- Data supplied:
/-- The number of records that hold a claim on input `i` of node `s`. -/
def Chip.heldCount (c : Chip) (s : NodeId) (i : InputId) : Nat :=
  (c.ret.records.toList.filter (fun x => x.slotInput = some (s, i) ∧ x.claim = .held)).length

/-- DROP from node `s`, offered to the claim logic (R176): TAKEN with the number of records that left HELD. The records are taken in
ascending number (DESIGN CHOICE, log entry 51). -/
def Chip.offerDrop (s : NodeId) (i : InputId) (c : Chip) : Chip × Verdict :=
  (forEach 128 (fun r c => c.dropRecord s i r) c, .taken (toValue (c.heldCount s i)))

/-- Offer a message to its handler (R83, R92). -/
def Chip.offer (sender : NodeId) (body : MsgBody) (c : Chip) : Chip × Verdict :=
  match body with
  | .claim i => c.offerClaim sender i
  | .release i => c.offerRelease sender i
  | .gain i s => c.offerGain sender i s.val
  | .drop i => c.offerDrop sender i

/-! ## Entering a message (R85, R98) -/

/-- Replace the outbox. -/
def Chip.withOutbox (c : Chip) (o : List OutEntry) : Chip := { c with msg := { c.msg with outbox := o } }

/-- Enter a message (R85): handled locally when it is addressed to this node (R98). The second part is the outcome of a message
that ended at once, or none for one that the outbox holds. One to a peer that is no member ends UNANSWERED even while the outbox holds
16 entries; R85 gives these two cases no precedence (DESIGN CHOICE, log entry 62). -/
def Chip.enter (dest : NodeId) (body : MsgBody) (orig : Originator) (c : Chip) : Chip × Option MsgOutcome :=
  if dest = c.self then
    match c.offer dest body with
    | (c1, .taken v) => (c1, some (.taken v))
    | (c1, .refused r v) => (c1, some (.refused r v))
    | (c1, .busy) =>
      if c1.msg.outbox.length < 16 then
        (c1.withOutbox (c1.msg.outbox ++
          [{ dest := dest, body := body, busy := 1, state := .backoff, deadline := 48, orig := orig }]), none)
      else (c1, some .outboxFull)
  else if c.isMember dest = false then (c, some .unanswered)
  else if c.msg.outbox.length < 16 then
    (c.withOutbox (c.msg.outbox ++ [{ dest := dest, body := body, orig := orig }]), none)
  else (c, some .outboxFull)

/-! ## Outcomes (R97) -/

/-- The reason a cell takes from an outcome (R97, R196). -/
def MsgOutcome.reason : MsgOutcome → Reason
  | .taken _ => .none
  | .refused .held _ => .held
  | .refused .noInput _ => .noInput
  | .refused .notHolder _ => .notHolder
  | .unanswered => .unanswered
  | .busy => .busy
  | .outboxFull => .outboxFull

/-- UNANSWERED, BUSY and OUTBOX FULL are the outcomes that post MESSAGE FAILED (R97). -/
def MsgOutcome.failed : MsgOutcome → Bool
  | .taken _ => false
  | .refused _ _ => false
  | _ => true

/-- Post MESSAGE FAILED for a failing outcome (R97, R197). -/
def Chip.postFailed (dest : NodeId) (body : MsgBody) (o : MsgOutcome) (c : Chip) : Chip :=
  if o.failed then
    c.post .messageFailed dest.val
      (wordOf (msgCode body.kind * 65536 + body.input.val * 256 + reasonCode o.reason))
  else c

/-- Enter a message that has no originator: its outcome is used for MESSAGE FAILED alone (R97). -/
def Chip.enterQuiet (dest : NodeId) (body : MsgBody) (c : Chip) : Chip :=
  match c.enter dest body .nobody with
  | (c1, some o) => c1.postFailed dest body o
  | (c1, none) => c1

/-- A record of this node other than `r` is HELD or ASKING on the same owner and input (R176). -/
def Chip.shared (c : Chip) (r : RecordId) (owner : NodeId) (i : InputId) : Bool :=
  (List.finRange 128).any (fun q =>
    q ≠ r && c.ret.records[q].slotInput = some (owner, i) && c.ret.records[q].claim.claiming)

- Directions for this task: Every line containing the string "else" should be pulled from the listing and copied.

- Task output:
      else (c1, some .outboxFull)
  else if c.isMember dest = false then (c, some .unanswered)
  else if c.msg.outbox.length < 16 then
  else (c, some .outboxFull)
  else c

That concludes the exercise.